En vida fue el más feo de todos; con las piernas torcidas –una más corta que otra–, famélico, medio tonto, vicioso, pero, si en el más allá hay canchas, seguro que aún corre endiablado por la banda derecha, regatea, amaga, esquiva, acelera y se detiene, desborda adversarios y se ríe, mientras “la torcida” (la barra) grita enardecida: ¡Maané, Maané, Maané, Maané!

Tenía cuatro años cuando cazó un pájaro y se lo llevó a su hermana mayor Rosa: “Es igualito a ti, es un garrincha.” Desde ese día dejó de ser Manuel Francisco dos Santos, para convertirse en aquel bicho feo que “no es nada, no hace nada.

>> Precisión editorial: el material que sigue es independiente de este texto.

-- ==== Sys2Proof/Laws/State.lean ====
section
/-! SUPPORT. One lemma for each field of State and each named update: what the update leaves in the field. -/

namespace Sys2Proof.Machine

/-! ## State.setBr -/

@[simp] theorem State.setBr_params (s : State) (r : BitReader) : (s.setBr r).params = s.params := rfl
@[simp] theorem State.setBr_host (s : State) (r : BitReader) : (s.setBr r).host = s.host := rfl
@[simp] theorem State.setBr_fsm (s : State) (r : BitReader) : (s.setBr r).fsm = s.fsm := rfl
@[simp] theorem State.setBr_br (s : State) (r : BitReader) : (s.setBr r).br = r := rfl
@[simp] theorem State.setBr_bfinal (s : State) (r : BitReader) : (s.setBr r).bfinal = s.bfinal := rfl
@[simp] theorem State.setBr_btype (s : State) (r : BitReader) : (s.setBr r).btype = s.btype := rfl
@[simp] theorem State.setBr_tsel (s : State) (r : BitReader) : (s.setBr r).tsel = s.tsel := rfl
@[simp] theorem State.setBr_ll (s : State) (r : BitReader) : (s.setBr r).ll = s.ll := rfl
@[simp] theorem State.setBr_dt (s : State) (r : BitReader) : (s.setBr r).dt = s.dt := rfl
@[simp] theorem State.setBr_cl (s : State) (r : BitReader) : (s.setBr r).cl = s.cl := rfl
@[simp] theorem State.setBr_hlit (s : State) (r : BitReader) : (s.setBr r).hlit = s.hlit := rfl
@[simp] theorem State.setBr_hdist (s : State) (r : BitReader) : (s.setBr r).hdist = s.hdist := rfl
@[simp] theorem State.setBr_hclen (s : State) (r : BitReader) : (s.setBr r).hclen = s.hclen := rfl
@[simp] theorem State.setBr_clIdx (s : State) (r : BitReader) : (s.setBr r).clIdx = s.clIdx := rfl
@[simp] theorem State.setBr_clLens (s : State) (r : BitReader) : (s.setBr r).clLens = s.clLens := rfl
@[simp] theorem State.setBr_lens (s : State) (r : BitReader) : (s.setBr r).lens = s.lens := rfl
@[simp] theorem State.setBr_lk (s : State) (r : BitReader) : (s.setBr r).lk = s.lk := rfl
@[simp] theorem State.setBr_stRem (s : State) (r : BitReader) : (s.setBr r).stRem = s.stRem := rfl
@[simp] theorem State.setBr_mLen (s : State) (r : BitReader) : (s.setBr r).mLen = s.mLen := rfl
@[simp] theorem State.setBr_mDist (s : State) (r : BitReader) : (s.setBr r).mDist = s.mDist := rfl
@[simp] theorem State.setBr_mRem (s : State) (r : BitReader) : (s.setBr r).mRem = s.mRem := rfl
@[simp] theorem State.setBr_outLen (s : State) (r : BitReader) : (s.setBr r).outLen = s.outLen := rfl
@[simp] theorem State.setBr_inLen (s : State) (r : BitReader) : (s.setBr r).inLen = s.inLen := rfl
@[simp] theorem State.setBr_errCode (s : State) (r : BitReader) : (s.setBr r).errCode = s.errCode := rfl
@[simp] theorem State.setBr_inMem (s : State) (r : BitReader) : (s.setBr r).inMem = s.inMem := rfl
@[simp] theorem State.setBr_outMem (s : State) (r : BitReader) : (s.setBr r).outMem = s.outMem := rfl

No es un pájaro fino' más bien es uno maluco, un pájaro pobre que es más veloz que todos los otros pájaros”, como el mismo contó en una entrevista.

De Pau Grande, un pueblucho infestado de favelas y perdonavidas donde nació y creció, voló al Club Botafogo y marcó dos goles en su debut; de ahí al Mundial de Futbol de 1958 en Suecia, para ganar con Brasil por primera vez la Copa Jules Rimet; siguió al de Chile en 1962, para el bicampeonato mundial, y paró en 1966 en Inglaterra, donde su luz comenzó a menguar.

Garrincha vivió con mucha rapidez. Vistió la casaca de seis clubes diferentes, pero, de 20 años de carrera futbolística, 13 los pasó con el Botafogo y anotó 249 goles, según los registros de la FIFA. En el Mundial de Chile, fue goleador y mejor jugador del torneo.

Su existencia, de dios del balón caído en desgracia, fue llevada al cine en el 2003 en la película Estrella Solitaria , homónima del libro de Rui Castro, sobre la vida de Mané.

Quienes vieron sus filigranas sobre el césped lo consideraron superior a Pelé, el Rey del Futbol, y lo llamaron: “Ángel de las piernas torcidas”, “Alegría del pueblo” o el “Chaplin del futbol”, porque era un showman del estadio, un torero de sangre fría que inventó el “¡olé!” en las graderías.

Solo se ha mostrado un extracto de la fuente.